§ About this exercise
Return verbatim all lines from the first one in the records to the line with "namespace Sys2Proof.Machine", both ends kept.

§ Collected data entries
-- ==== Sys2Proof/Laws/KeepsPeelOps.lean ====
section
/-! SUPPORT. The operations of Machine/PeelOps.lean break nothing (`Keeps`). -/

set_option linter.unusedSimpArgs false

namespace Sys2Proof.Machine

theorem State.setItem_keeps {s0 : State} (s : State) (id : Nat) (f : Item → Item) (h : Keeps s0 s) :
    Keeps s0 (State.setItem s id f) := by
  unfold State.setItem
  repeat' first
    | with_reducible assumption
    | (extract_lets +onlyGivenNames x; clear_value x; revert x; intro _)
    | simp -zeta only [Keeps.mk_iff]
    | split

theorem State.acceptItem_keeps {s0 : State} (s : State) (p : Nat) (words : List W32) (cells : List Nat) (octets : Nat) (h : Keeps s0 s) :
    Keeps s0 (State.acceptItem s p words cells octets).1 := by
  unfold State.acceptItem
  repeat' first
    | with_reducible assumption
    | (extract_lets +onlyGivenNames x; have hx : Keeps s0 (by with_reducible apply x) := ?_; clear_value x; revert x; intro _ _; rotate_left; subst x)
    | (extract_lets +onlyGivenNames x; clear_value x; revert x; intro _)
    | with_reducible apply State.ledIn_keeps
    | with_reducible apply State.evtIf_keeps
    | simp -zeta only [Keeps.mk_iff]

theorem State.hwPost_keeps {s0 : State} (s : State) (p : Nat) (words : List W32) (h : Keeps s0 s) :
    Keeps s0 (State.hwPost s p words).1 := by
  unfold State.hwPost
  repeat' first
    | with_reducible assumption
    | with_reducible apply State.acceptItem_keeps
    | simp -zeta only [Keeps.mk_iff]
    | split

theorem State.hwTry_keeps {s0 : State} (s : State) (xx : HwPost) (h : Keeps s0 s) :
    Keeps s0 (State.hwTry s xx).1 := by
  unfold State.hwTry
  repeat' first
    | with_reducible assumption
    | (extract_lets +onlyGivenNames x; clear_value x; revert x; intro _)
    | with_reducible apply State.hwPost_keeps
    | with_reducible apply State.acceptItem_keeps
    | with_reducible apply State.setItem_keeps
    | with_reducible apply State.handCells_keeps
    | with_reducible apply State.allocPacket_keeps
    | with_reducible apply State.fillCells_keeps
    | simp -zeta only [Keeps.mk_iff]
    | split
    | with_reducible refine Keeps.of_some (by assumption) ?_

theorem State.endRelay_keeps {s0 : State} (s : State) (w4 : Nat) (c : Code) (h : Keeps s0 s) :
    Keeps s0 (State.endRelay s w4 c) := by
  unfold State.endRelay
  repeat' first
    | with_reducible assumption
    | (extract_lets +onlyGivenNames x; have hx : Keeps s0 (by with_reducible apply x) := ?_; clear_value x; revert x; intro _ _; rotate_left; subst x)
    | (extract_lets +onlyGivenNames x; clear_value x; revert x; intro _)
    | with_reducible apply Keeps.ite
    | with_reducible apply State.ledFence_keeps
    | with_reducible apply State.ledDrop_keeps
    | simp -zeta only [Keeps.mk_iff]

theorem State.timerEnds_keeps {s0 : State} (s : State) (w4 : Nat) (gap : Nat) (c : Code) (h : Keeps s0 s) :
    Keeps s0 (State.timerEnds s w4 gap c) := by
  unfold State.timerEnds
  repeat' first
    | with_reducible assumption
    | with_reducible apply Keeps.ite
    | with_reducible apply State.endRelay_keeps
    | with_reducible apply State.done_keeps

theorem State.hwReturn_keeps {s0 : State} (s : State) (it : Item) (c : Code) (h : Keeps s0 s) :
    Keeps s0 (State.hwReturn s it c) := by
  unfold State.hwReturn
  repeat' first
    | with_reducible assumption
    | (extract_lets +onlyGivenNames x; have hx : Keeps s0 (by with_reducible apply x) := ?_; clear_value x; revert x; intro _ _; rotate_left; subst x)
    | with_reducible apply Keeps.ite
    | with_reducible apply State.timerEnds_keeps
    | with_reducible apply State.ledDrop_keeps
    | with_reducible apply State.ledOut_keeps
    | with_reducible apply State.evt_keeps
    | with_reducible apply State.bumpSat_keeps
    | split

theorem State.endAim_keeps {s0 : State} (s : State) (id : Nat) (c : Code) (h : Keeps s0 s) :
    Keeps s0 (State.endAim s id c) := by
  unfold State.endAim
  repeat' first
    | with_reducible assumption
    | (extract_lets +onlyGivenNames x; have hx : Keeps s0 (by with_reducible apply x) := ?_; clear_value x; revert x; intro _ _; rotate_left; subst x)
    | (extract_lets +onlyGivenNames x; clear_value x; revert x; intro _)
    | with_reducible apply State.ledFence_keeps
    | with_reducible apply State.ledDrop_keeps
    | with_reducible apply State.ledOut_keeps
    | simp -zeta only [Keeps.mk_iff]
    | split

theorem State.completeItem_keeps {s0 : State} (s : State) (id : Nat) (c : Code) (stamp : Stamp) (h : Keeps s0 s) :
    Keeps s0 (State.completeItem s id c stamp) := by
  unfold State.completeItem
  repeat' first
    | with_reducible assumption
    | (extract_lets +onlyGivenNames x; have hx : Keeps s0 (by with_reducible apply x) := ?_; clear_value x; revert x; intro _ _; rotate_left; subst x)
    | (extract_lets +onlyGivenNames x; clear_value x; revert x; intro _)
    | with_reducible apply Keeps.ite
    | with_reducible apply State.endAim_keeps
    | with_reducible apply State.hwReturn_keeps
    | with_reducible apply State.setItem_keeps
    | with_reducible apply State.freeCells_keeps
    | with_reducible apply State.ledFence_keeps
    | with_reducible apply State.ledDrop_keeps
    | with_reducible apply State.ledOut_keeps
    | with_reducible apply State.bumpSat_keeps
    | simp -zeta only [Keeps.mk_iff]
    | split

theorem State.makeReady_keeps {s0 : State} (s : State) (id : Nat) (h : Keeps s0 s) :
    Keeps s0 (State.makeReady s id) := by
  unfold State.makeReady
  repeat' first
    | with_reducible assumption
    | (extract_lets +onlyGivenNames x; have hx : Keeps s0 (by with_reducible apply x) := ?_; clear_value x; revert x; intro _ _; rotate_left; subst x)
    | (extract_lets +onlyGivenNames x; clear_value x; revert x; intro _)
    | with_reducible apply State.setItem_keeps
    | simp -zeta only [Keeps.mk_iff]

theorem State.countLate_keeps {s0 : State} (s : State) (it : Item) (h : Keeps s0 s) :
    Keeps s0 (State.countLate s it) := by
  unfold State.countLate
  repeat' first
    | with_reducible assumption
    | with_reducible apply Keeps.ite
    | with_reducible apply State.evt_keeps
    | with_reducible apply State.bumpSat_keeps

theorem State.offItem_keeps {s0 : State} (s : State) (id : Nat) (h : Keeps s0 s) :
    Keeps s0 (State.offItem s id) := by
  unfold State.offItem
  repeat' first
    | with_reducible assumption
    | with_reducible apply State.completeItem_keeps
    | with_reducible apply State.evt_keeps
    | with_reducible apply State.bumpSat_keeps

theorem State.grant_keeps {s0 : State} (s : State) (id : Nat) (h : Keeps s0 s) :
    Keeps s0 (State.grant s id) := by
  unfold State.grant
  repeat' first
    | with_reducible assumption
    | (extract_lets +onlyGivenNames x; have hx : Keeps s0 (by with_reducible apply x) := ?_; clear_value x; revert x; intro _ _; rotate_left; subst x)
    | with_reducible apply Keeps.ite
    | with_reducible apply State.offItem_keeps
    | with_reducible apply State.countLate_keeps
    | with_reducible apply State.makeReady_keeps
    | with_reducible apply State.setItem_keeps
    | with_reducible apply State.bump_keeps
    | split

theorem State.unpark_keeps {s0 : State} (s : State) (id : Nat) (h : Keeps s0 s) :
    Keeps s0 (State.unpark s id) := by
  unfold State.unpark
  repeat' first
    | with_reducible assumption
    | with_reducible apply Keeps.ite
    | with_reducible apply State.offItem_keeps
    | with_reducible apply State.makeReady_keeps
    | split

theorem State.rdyWait_keeps {s0 : State} (s : State) (target : Nat) (h : Keeps s0 s) :
    Keeps s0 (State.rdyWait s target) := by
  unfold State.rdyWait
  repeat' first
    | with_reducible assumption
    | (extract_lets +onlyGivenNames x; have hx : Keeps s0 (by with_reducible apply x) := ?_; clear_value x; revert x; intro _ _; rotate_left; subst x)
    | (extract_lets +onlyGivenNames x; clear_value x; revert x; intro _)
    | with_reducible apply Keeps.ite
    | with_reducible apply State.evt_keeps
    | with_reducible apply State.bumpSat_keeps
    | simp -zeta only [Keeps.mk_iff]

theorem State.grantOrWait_keeps {s0 : State} (s : State) (id : Nat) (it : Item) (h : Keeps s0 s) :
    Keeps s0 (State.grantOrWait s id it) := by
  unfold State.grantOrWait
  repeat' first
    | with_reducible assumption
    | with_reducible apply Keeps.ite
    | with_reducible apply State.rdyWait_keeps
    | with_reducible apply State.unpark_keeps
    | with_reducible apply State.grant_keeps

theorem State.grantAll_keeps {s0 : State} (ok : Item → Bool) (a0 : Nat) (s : State) (h : Keeps s0 s) :
    Keeps s0 (State.grantAll ok a0 s) := by
  induction a0 generalizing s with
  | zero => exact h
  | succ n ih =>
    unfold State.grantAll
    split
    · exact h
    · split
      · exact h
      · exact ih _ (State.grantOrWait_keeps _ _ _ h)

theorem State.regrant_keeps {s0 : State} (s : State) (h : Keeps s0 s) :
    Keeps s0 (State.regrant s) := by
  unfold State.regrant
  repeat' first
    | with_reducible assumption
    | with_reducible apply State.grantAll_keeps

theorem State.grantBefore_keeps {s0 : State} (s : State) (it : Item) (h : Keeps s0 s) :
    Keeps s0 (State.grantBefore s it) := by
  unfold State.grantBefore
  repeat' first
    | with_reducible assumption
    | with_reducible apply State.grantAll_keeps

theorem State.grantFlow_keeps {s0 : State} (s : State) (f : Nat) (h : Keeps s0 s) :
    Keeps s0 (State.grantFlow s f) := by
  unfold State.grantFlow
  repeat' first
    | with_reducible assumption
    | with_reducible apply Keeps.ite
    | with_reducible apply State.grantOrWait_keeps
    | split

theorem State.hwRefused_keeps {s0 : State} (s : State) (p : Nat) (h : Keeps s0 s) :
    Keeps s0 (State.hwRefused s p) := by
  unfold State.hwRefused
  repeat' first
    | with_reducible assumption
    | with_reducible apply Keeps.ite
    | with_reducible apply State.ledDrop_keeps

theorem State.timerRefused_keeps {s0 : State} (s : State) (xx : HwPost) (h : Keeps s0 s) :
    Keeps s0 (State.timerRefused s xx) := by
  unfold State.timerRefused
  repeat' first
    | with_reducible assumption
    | with_reducible apply Keeps.ite
    | with_reducible apply State.timerEnds_keeps

theorem State.floodPosted_keeps {s0 : State} (s : State) (h : Keeps s0 s) :
    Keeps s0 (State.floodPosted s) := by
  unfold State.floodPosted
  repeat' first
    | with_reducible assumption
    | with_reducible apply Keeps.ite
    | with_reducible apply State.complete_keeps
    | split

theorem State.hwDrain_keeps {s0 : State} (s : State) (h : Keeps s0 s) :
    Keeps s0 (State.hwDrain s) := by
  unfold State.hwDrain
  repeat' first
    | with_reducible assumption
    | intro _
    | (extract_lets +onlyGivenNames x; clear_value x; revert x; intro _)
    | with_reducible apply Keeps.ite
    | with_reducible apply State.floodPosted_keeps
    | with_reducible apply State.timerRefused_keeps
    | with_reducible apply State.hwRefused_keeps
    | with_reducible apply State.hwTry_keeps
    | with_reducible apply Keeps.foldl
    | simp -zeta only [Keeps.mk_iff]
    | split
    | with_reducible refine Keeps.of_pair (by assumption) ?_

theorem State.hwSend_keeps {s0 : State} (s : State) (xx : HwPost) (h : Keeps s0 s) :
    Keeps s0 (State.hwSend s xx) := by
  unfold State.hwSend
  repeat' first
    | with_reducible assumption
    | (extract_lets +onlyGivenNames x; clear_value x; revert x; intro _)
    | with_reducible apply Keeps.ite
    | with_reducible apply State.timerRefused_keeps
    | with_reducible apply State.hwRefused_keeps
    | with_reducible apply State.hwTry_keeps
    | simp -zeta only [Keeps.mk_iff]
    | split
    | with_reducible refine Keeps.of_pair (by assumption) ?_

theorem State.dirPost_keeps {s0 : State} (s : State) (w : DirWork) (h : Keeps s0 s) :
    Keeps s0 (State.dirPost s w) := by
  unfold State.dirPost
  repeat' first
    | with_reducible assumption
    | (extract_lets +onlyGivenNames x; clear_value x; revert x; intro _)
    | with_reducible apply State.hwPost_keeps
    | with_reducible apply State.done_keeps
    | simp -zeta only [Keeps.mk_iff]
    | split
    | with_reducible refine Keeps.of_pair (by assumption) ?_

theorem State.dirDrain_keeps {s0 : State} (s : State) (h : Keeps s0 s) :
    Keeps s0 (State.dirDrain s) := by
  unfold State.dirDrain
  repeat' first
    | with_reducible assumption
    | with_reducible apply State.dirPost_keeps
    | split

theorem State.txnDrain_keeps {s0 : State} (s : State) (h : Keeps s0 s) :
    Keeps s0 (State.txnDrain s) := by
  unfold State.txnDrain
  repeat' first
    | with_reducible assumption
    | intro _
    | (extract_lets +onlyGivenNames x; clear_value x; revert x; intro _)
    | with_reducible apply State.dirDrain_keeps
    | with_reducible apply State.hwPost_keeps
    | with_reducible apply Keeps.foldl
    | simp -zeta only [Keeps.mk_iff]
    | split
    | with_reducible refine Keeps.of_pair (by assumption) ?_

theorem State.finishItem_keeps {s0 : State} (s : State) (id : Nat) (c : Code) (stamp : Stamp) (h : Keeps s0 s) :
    Keeps s0 (State.finishItem s id c stamp) := by
  unfold State.finishItem
  repeat' first
    | with_reducible assumption
    | with_reducible apply State.txnDrain_keeps
    | with_reducible apply State.hwDrain_keeps
    | with_reducible apply State.grantFlow_keeps
    | with_reducible apply State.completeItem_keeps
    | split

theorem State.flushReady_keeps {s0 : State} (s : State) (k : Nat) (h : Keeps s0 s) :
    Keeps s0 (State.flushReady s k) := by
  unfold State.flushReady
  repeat' first
    | with_reducible assumption
    | intro _
    | with_reducible apply State.finishItem_keeps
    | with_reducible apply State.evt_keeps
    | with_reducible apply State.bumpSat_keeps
    | with_reducible apply Keeps.foldl

theorem State.takeReady_keeps {s0 : State} (s : State) (k : Nat) (h : Keeps s0 s) :
    KeepsO s0 (State.takeReady s k) := by
  unfold State.takeReady
  repeat' first
    | with_reducible assumption
    | (extract_lets +onlyGivenNames x; have hx : Keeps s0 (by with_reducible apply x) := ?_; clear_value x; revert x; intro _ _; rotate_left; subst x)
    | with_reducible exact KeepsO.none
    | with_reducible apply KeepsO.some
    | with_reducible apply KeepsO.ite
    | with_reducible apply State.setItem_keeps
    | with_reducible apply State.bump_keeps
    | split

end Sys2Proof.Machine
end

§ Answer to the exercise
-- ==== Sys2Proof/Laws/KeepsPeelOps.lean ====
section
/-! SUPPORT. The operations of Machine/PeelOps.lean break nothing (`Keeps`). -/

set_option linter.unusedSimpArgs false

namespace Sys2Proof.Machine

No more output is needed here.